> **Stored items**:
/-- Function words, laid out by hand from R67–R101 and the instructions' entries, fields set to distinct values. -/
def words_function_3 : List (List IWord × Instr) := [
  ([0x8BEAC920, 0x02262741], .vdeq { ring := ⟨true, false, false, false⟩, vd := 10, va := 25, vb := 4, ta := true, tb := false, p := 0, x := false, rnd := 1, ovf := 2, dt := 2, st := 7, imm := 65 }),
  ([0x4BE94020, 0x02306681], .vpack { ring := ⟨false, true, false, false⟩, vd := 9, va := 8, vb := 0, ta := true, tb := false, p := 0, x := false, rnd := 0, ovf := 0, dt := 6, st := 6, imm := 129 }),
  ([0x1BE65000, 0x0240CC80], .vunpk { ring := ⟨false, false, false, true⟩, vd := 6, va := 10, vb := 0, ta := false, tb := false, p := 0, x := false, rnd := 0, ovf := 0, dt := 12, st := 12, imm := 128 }),
  ([0x5BF2D0E0, 0x0300224D], .vslide { ring := ⟨false, true, false, true⟩, vd := 18, va := 26, vb := 3, ta := true, tb := false, p := 0, x := false, rnd := 0, ovf := 0, dt := 2, st := 2, imm := 77 }),
  ([0x2BE2D000, 0x0310EE64], .vextr { ring := ⟨false, false, true, false⟩, vd := 2, va := 26, vb := 0, ta := false, tb := false, p := 0, x := false, rnd := 0, ovf := 0, dt := 14, st := 14, imm := 100 }),
  ([0x8BEDB000, 0x03201132], .vins { ring := ⟨true, false, false, false⟩, vd := 13, s := 44, ts := false, dt := 1, st := 1, k := 50 }),
  ([0x5BFA0004, 0x03301100], .viota { ring := ⟨false, true, false, true⟩, vd := 26, va := 0, vb := 0, ta := false, tb := false, p := 2, x := false, rnd := 0, ovf := 0, dt := 1, st := 1, imm := 0 }),
  ([0x8BE51828, 0x03473300], .vscan { ring := ⟨true, false, false, false⟩, vd := 5, va := 3, vb := 0, ta := true, tb := false, p := 4, x := false, rnd := 1, ovf := 3, dt := 3, st := 3, imm := 0 }),
  ([0x4BE1D82C, 0x03503300], .vclass { ring := ⟨false, true, false, false⟩, vd := 1, va := 27, vb := 0, ta := true, tb := false, p := 6, x := false, rnd := 0, ovf := 0, dt := 3, st := 3, imm := 0 })]

/-- Each of these words decodes to the instruction beside it, which encodes to the word. -/
theorem test_words_function_3 : wordsOk words_function_3 = true := by decide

> **EXERCISE GOAL**: Each entry is to be written out exactly as it was given.

> **ANSWER BOX**:
/-- Function words, laid out by hand from R67–R101 and the instructions' entries, fields set to distinct values. -/
def words_function_3 : List (List IWord × Instr) := [
  ([0x8BEAC920, 0x02262741], .vdeq { ring := ⟨true, false, false, false⟩, vd := 10, va := 25, vb := 4, ta := true, tb := false, p := 0, x := false, rnd := 1, ovf := 2, dt := 2, st := 7, imm := 65 }),
  ([0x4BE94020, 0x02306681], .vpack { ring := ⟨false, true, false, false⟩, vd := 9, va := 8, vb := 0, ta := true, tb := false, p := 0, x := false, rnd := 0, ovf := 0, dt := 6, st := 6, imm := 129 }),
  ([0x1BE65000, 0x0240CC80], .vunpk { ring := ⟨false, false, false, true⟩, vd := 6, va := 10, vb := 0, ta := false, tb := false, p := 0, x := false, rnd := 0, ovf := 0, dt := 12, st := 12, imm := 128 }),
  ([0x5BF2D0E0, 0x0300224D], .vslide { ring := ⟨false, true, false, true⟩, vd := 18, va := 26, vb := 3, ta := true, tb := false, p := 0, x := false, rnd := 0, ovf := 0, dt := 2, st := 2, imm := 77 }),
  ([0x2BE2D000, 0x0310EE64], .vextr { ring := ⟨false, false, true, false⟩, vd := 2, va := 26, vb := 0, ta := false, tb := false, p := 0, x := false, rnd := 0, ovf := 0, dt := 14, st := 14, imm := 100 }),
  ([0x8BEDB000, 0x03201132], .vins { ring := ⟨true, false, false, false⟩, vd := 13, s := 44, ts := false, dt := 1, st := 1, k := 50 }),
  ([0x5BFA0004, 0x03301100], .viota { ring := ⟨false, true, false, true⟩, vd := 26, va := 0, vb := 0, ta := false, tb := false, p := 2, x := false, rnd := 0, ovf := 0, dt := 1, st := 1, imm := 0 }),
  ([0x8BE51828, 0x03473300], .vscan { ring := ⟨true, false, false, false⟩, vd := 5, va := 3, vb := 0, ta := true, tb := false, p := 4, x := false, rnd := 1, ovf := 3, dt := 3, st := 3, imm := 0 }),
  ([0x4BE1D82C, 0x03503300], .vclass { ring := ⟨false, true, false, false⟩, vd := 1, va := 27, vb := 0, ta := true, tb := false, p := 6, x := false, rnd := 0, ovf := 0, dt := 3, st := 3, imm := 0 })]

/-- Each of these words decodes to the instruction beside it, which encodes to the word. -/
theorem test_words_function_3 : wordsOk words_function_3 = true := by decide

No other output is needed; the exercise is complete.